ASSIGNED TASK
From the listing below, reproduce word for word the part that opens with the line containing "Arbitration (R218). -/" and closes with the line containing "def State.bufferHead (s"; reproduce nothing else.

MATERIALS PROVIDED
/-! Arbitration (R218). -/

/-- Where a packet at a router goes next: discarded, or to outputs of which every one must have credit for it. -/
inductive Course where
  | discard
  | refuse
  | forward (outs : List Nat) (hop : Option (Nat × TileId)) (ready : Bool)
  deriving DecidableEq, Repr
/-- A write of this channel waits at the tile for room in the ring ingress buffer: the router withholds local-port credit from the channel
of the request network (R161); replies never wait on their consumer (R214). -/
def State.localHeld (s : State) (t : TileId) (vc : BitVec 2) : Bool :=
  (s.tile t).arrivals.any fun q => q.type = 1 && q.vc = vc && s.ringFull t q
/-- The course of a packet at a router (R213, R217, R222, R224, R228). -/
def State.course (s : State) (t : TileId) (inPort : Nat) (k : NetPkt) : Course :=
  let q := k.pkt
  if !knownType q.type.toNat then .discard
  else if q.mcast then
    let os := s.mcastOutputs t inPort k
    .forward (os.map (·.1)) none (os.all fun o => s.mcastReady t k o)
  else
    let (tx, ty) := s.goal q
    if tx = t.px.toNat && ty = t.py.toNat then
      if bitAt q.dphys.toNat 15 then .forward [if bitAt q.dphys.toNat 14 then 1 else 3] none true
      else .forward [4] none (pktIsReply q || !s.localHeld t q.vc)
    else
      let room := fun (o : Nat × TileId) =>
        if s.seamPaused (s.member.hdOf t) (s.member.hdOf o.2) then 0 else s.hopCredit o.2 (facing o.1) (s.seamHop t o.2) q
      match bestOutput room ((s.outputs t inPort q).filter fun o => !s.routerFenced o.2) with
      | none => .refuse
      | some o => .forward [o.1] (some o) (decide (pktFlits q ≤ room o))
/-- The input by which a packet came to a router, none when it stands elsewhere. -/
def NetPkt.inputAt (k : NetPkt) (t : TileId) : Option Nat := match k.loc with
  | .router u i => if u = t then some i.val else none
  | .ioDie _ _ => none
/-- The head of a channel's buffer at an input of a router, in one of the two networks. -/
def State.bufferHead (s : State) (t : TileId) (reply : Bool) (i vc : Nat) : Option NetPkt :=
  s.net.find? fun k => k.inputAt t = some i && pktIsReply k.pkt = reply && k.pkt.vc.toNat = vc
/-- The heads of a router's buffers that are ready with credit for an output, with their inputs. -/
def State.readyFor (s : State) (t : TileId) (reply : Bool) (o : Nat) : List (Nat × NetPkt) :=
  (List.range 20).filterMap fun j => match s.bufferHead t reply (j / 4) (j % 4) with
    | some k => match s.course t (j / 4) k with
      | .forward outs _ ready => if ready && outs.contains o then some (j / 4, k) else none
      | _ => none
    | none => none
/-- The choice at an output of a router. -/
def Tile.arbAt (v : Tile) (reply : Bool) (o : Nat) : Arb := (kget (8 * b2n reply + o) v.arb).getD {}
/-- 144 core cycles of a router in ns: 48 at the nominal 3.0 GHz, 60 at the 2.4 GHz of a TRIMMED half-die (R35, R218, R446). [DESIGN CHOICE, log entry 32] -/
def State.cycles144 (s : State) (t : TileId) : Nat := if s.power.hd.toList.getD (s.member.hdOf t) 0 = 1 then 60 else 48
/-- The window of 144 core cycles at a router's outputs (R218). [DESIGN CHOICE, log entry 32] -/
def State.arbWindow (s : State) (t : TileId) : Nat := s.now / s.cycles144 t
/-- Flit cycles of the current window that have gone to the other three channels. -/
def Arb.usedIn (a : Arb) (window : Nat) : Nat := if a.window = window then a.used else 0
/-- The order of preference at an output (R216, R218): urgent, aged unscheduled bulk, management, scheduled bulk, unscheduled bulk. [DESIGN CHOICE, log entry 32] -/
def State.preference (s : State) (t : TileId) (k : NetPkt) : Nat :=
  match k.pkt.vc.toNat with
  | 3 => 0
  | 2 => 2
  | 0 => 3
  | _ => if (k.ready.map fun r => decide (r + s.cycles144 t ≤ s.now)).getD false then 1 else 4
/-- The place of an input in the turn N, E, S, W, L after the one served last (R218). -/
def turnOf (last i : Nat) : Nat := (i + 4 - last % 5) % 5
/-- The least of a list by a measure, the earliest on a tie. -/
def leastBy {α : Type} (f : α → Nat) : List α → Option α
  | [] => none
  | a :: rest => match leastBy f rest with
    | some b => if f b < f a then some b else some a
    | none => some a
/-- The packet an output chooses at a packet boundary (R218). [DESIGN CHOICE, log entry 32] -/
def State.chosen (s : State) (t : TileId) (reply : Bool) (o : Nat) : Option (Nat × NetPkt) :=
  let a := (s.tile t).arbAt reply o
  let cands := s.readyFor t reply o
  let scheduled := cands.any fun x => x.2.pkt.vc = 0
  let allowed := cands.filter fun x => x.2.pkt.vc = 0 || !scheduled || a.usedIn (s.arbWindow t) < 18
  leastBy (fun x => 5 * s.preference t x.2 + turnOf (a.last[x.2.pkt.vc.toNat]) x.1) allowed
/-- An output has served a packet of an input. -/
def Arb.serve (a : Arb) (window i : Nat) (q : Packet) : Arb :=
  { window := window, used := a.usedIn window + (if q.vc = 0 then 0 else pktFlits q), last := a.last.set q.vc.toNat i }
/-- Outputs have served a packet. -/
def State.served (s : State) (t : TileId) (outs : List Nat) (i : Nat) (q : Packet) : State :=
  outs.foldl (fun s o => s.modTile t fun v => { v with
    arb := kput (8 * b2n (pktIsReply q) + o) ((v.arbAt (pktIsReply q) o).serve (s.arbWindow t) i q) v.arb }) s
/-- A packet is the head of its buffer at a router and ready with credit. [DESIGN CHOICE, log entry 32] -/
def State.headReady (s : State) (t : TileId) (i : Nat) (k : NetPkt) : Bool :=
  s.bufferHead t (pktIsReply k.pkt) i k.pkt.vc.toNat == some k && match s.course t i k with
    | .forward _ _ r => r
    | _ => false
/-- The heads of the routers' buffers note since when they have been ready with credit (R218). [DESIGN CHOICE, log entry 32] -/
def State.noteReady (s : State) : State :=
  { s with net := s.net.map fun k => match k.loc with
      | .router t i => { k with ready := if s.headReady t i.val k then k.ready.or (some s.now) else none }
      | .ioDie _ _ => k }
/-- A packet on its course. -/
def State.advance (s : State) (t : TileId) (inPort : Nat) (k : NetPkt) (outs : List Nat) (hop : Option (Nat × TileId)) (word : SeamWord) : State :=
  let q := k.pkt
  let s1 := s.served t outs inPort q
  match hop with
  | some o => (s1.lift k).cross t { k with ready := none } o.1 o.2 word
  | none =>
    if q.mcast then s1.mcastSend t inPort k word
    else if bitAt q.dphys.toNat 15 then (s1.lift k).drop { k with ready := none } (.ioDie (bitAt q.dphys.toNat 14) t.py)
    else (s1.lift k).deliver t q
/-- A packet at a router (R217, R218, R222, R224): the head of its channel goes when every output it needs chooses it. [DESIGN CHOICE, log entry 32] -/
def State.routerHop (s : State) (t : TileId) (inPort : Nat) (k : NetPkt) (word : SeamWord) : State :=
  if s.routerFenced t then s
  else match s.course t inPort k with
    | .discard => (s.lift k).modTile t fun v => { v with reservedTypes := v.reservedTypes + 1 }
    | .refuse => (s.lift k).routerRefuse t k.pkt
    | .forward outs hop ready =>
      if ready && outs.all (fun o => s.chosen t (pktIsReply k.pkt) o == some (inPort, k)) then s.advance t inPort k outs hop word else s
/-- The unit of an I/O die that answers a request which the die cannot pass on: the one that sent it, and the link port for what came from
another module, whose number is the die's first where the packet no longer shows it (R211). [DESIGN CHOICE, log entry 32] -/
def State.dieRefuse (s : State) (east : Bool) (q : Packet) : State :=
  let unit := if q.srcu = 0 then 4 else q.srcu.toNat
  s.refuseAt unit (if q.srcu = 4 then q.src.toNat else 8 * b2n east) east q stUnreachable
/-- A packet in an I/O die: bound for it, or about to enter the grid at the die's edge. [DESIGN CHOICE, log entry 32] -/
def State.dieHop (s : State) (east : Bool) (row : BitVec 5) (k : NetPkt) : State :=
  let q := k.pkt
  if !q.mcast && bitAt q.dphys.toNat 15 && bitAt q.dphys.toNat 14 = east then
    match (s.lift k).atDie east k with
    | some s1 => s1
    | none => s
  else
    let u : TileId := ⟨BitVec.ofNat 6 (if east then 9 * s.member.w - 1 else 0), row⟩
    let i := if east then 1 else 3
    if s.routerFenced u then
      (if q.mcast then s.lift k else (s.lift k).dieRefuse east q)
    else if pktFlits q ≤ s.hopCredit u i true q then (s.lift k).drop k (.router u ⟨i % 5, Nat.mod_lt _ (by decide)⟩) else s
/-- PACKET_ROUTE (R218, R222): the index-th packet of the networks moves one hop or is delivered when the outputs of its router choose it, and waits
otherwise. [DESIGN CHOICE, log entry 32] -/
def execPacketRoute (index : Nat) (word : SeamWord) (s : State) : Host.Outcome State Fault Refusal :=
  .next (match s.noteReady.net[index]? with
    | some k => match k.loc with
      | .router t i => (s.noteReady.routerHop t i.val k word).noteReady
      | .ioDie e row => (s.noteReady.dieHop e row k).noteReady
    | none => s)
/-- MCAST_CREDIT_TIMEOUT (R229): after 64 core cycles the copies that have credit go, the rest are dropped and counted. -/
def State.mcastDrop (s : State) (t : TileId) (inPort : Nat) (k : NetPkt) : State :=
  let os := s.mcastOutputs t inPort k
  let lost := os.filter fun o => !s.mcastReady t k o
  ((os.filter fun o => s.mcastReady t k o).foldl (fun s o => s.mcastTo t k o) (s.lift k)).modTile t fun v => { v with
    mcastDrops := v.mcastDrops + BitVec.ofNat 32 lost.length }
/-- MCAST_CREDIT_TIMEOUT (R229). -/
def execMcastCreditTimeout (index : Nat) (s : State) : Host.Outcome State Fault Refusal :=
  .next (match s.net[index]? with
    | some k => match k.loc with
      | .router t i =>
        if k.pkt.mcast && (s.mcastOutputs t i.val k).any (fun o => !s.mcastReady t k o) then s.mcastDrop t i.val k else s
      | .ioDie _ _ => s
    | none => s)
...
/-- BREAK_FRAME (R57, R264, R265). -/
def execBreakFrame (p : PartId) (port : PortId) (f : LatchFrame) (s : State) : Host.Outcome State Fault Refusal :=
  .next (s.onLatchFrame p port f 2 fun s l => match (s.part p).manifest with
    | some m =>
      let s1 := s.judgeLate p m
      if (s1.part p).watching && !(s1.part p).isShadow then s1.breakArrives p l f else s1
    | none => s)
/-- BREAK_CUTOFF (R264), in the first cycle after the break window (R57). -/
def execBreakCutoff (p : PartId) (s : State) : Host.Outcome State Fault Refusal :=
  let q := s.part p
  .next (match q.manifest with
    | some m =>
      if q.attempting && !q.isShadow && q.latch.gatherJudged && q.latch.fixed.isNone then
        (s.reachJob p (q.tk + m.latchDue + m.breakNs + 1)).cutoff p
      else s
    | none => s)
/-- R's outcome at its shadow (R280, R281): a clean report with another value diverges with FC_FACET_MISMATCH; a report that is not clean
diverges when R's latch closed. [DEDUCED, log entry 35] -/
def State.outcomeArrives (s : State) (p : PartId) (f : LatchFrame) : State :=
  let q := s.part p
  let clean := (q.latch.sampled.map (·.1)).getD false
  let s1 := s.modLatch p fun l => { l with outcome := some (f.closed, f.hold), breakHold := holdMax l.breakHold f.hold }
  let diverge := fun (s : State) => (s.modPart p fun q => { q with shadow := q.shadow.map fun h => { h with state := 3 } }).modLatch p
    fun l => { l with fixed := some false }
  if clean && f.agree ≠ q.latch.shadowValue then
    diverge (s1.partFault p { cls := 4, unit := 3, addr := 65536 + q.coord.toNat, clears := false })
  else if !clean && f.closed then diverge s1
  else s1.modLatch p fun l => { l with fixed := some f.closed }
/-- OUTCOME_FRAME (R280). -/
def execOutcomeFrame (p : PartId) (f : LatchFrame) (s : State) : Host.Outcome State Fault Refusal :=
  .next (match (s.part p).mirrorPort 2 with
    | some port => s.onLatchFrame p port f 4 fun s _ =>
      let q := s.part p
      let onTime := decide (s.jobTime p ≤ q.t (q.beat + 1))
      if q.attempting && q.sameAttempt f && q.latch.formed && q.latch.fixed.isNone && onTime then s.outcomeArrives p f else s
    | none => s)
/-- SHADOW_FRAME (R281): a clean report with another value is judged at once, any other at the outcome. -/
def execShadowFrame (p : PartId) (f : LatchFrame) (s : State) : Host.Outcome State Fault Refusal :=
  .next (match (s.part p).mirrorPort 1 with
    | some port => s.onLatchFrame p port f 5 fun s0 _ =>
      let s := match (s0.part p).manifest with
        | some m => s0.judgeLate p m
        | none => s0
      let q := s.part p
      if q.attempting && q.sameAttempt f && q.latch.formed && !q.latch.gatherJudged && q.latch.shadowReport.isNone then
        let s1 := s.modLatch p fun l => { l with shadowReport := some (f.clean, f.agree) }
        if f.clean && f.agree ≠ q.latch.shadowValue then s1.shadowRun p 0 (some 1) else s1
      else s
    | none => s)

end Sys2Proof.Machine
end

TASK RESULT
/-! Arbitration (R218). -/

/-- Where a packet at a router goes next: discarded, or to outputs of which every one must have credit for it. -/
inductive Course where
  | discard
  | refuse
  | forward (outs : List Nat) (hop : Option (Nat × TileId)) (ready : Bool)
  deriving DecidableEq, Repr
/-- A write of this channel waits at the tile for room in the ring ingress buffer: the router withholds local-port credit from the channel
of the request network (R161); replies never wait on their consumer (R214). -/
def State.localHeld (s : State) (t : TileId) (vc : BitVec 2) : Bool :=
  (s.tile t).arrivals.any fun q => q.type = 1 && q.vc = vc && s.ringFull t q
/-- The course of a packet at a router (R213, R217, R222, R224, R228). -/
def State.course (s : State) (t : TileId) (inPort : Nat) (k : NetPkt) : Course :=
  let q := k.pkt
  if !knownType q.type.toNat then .discard
  else if q.mcast then
    let os := s.mcastOutputs t inPort k
    .forward (os.map (·.1)) none (os.all fun o => s.mcastReady t k o)
  else
    let (tx, ty) := s.goal q
    if tx = t.px.toNat && ty = t.py.toNat then
      if bitAt q.dphys.toNat 15 then .forward [if bitAt q.dphys.toNat 14 then 1 else 3] none true
      else .forward [4] none (pktIsReply q || !s.localHeld t q.vc)
    else
      let room := fun (o : Nat × TileId) =>
        if s.seamPaused (s.member.hdOf t) (s.member.hdOf o.2) then 0 else s.hopCredit o.2 (facing o.1) (s.seamHop t o.2) q
      match bestOutput room ((s.outputs t inPort q).filter fun o => !s.routerFenced o.2) with
      | none => .refuse
      | some o => .forward [o.1] (some o) (decide (pktFlits q ≤ room o))
/-- The input by which a packet came to a router, none when it stands elsewhere. -/
def NetPkt.inputAt (k : NetPkt) (t : TileId) : Option Nat := match k.loc with
  | .router u i => if u = t then some i.val else none
  | .ioDie _ _ => none
/-- The head of a channel's buffer at an input of a router, in one of the two networks. -/
def State.bufferHead (s : State) (t : TileId) (reply : Bool) (i vc : Nat) : Option NetPkt :=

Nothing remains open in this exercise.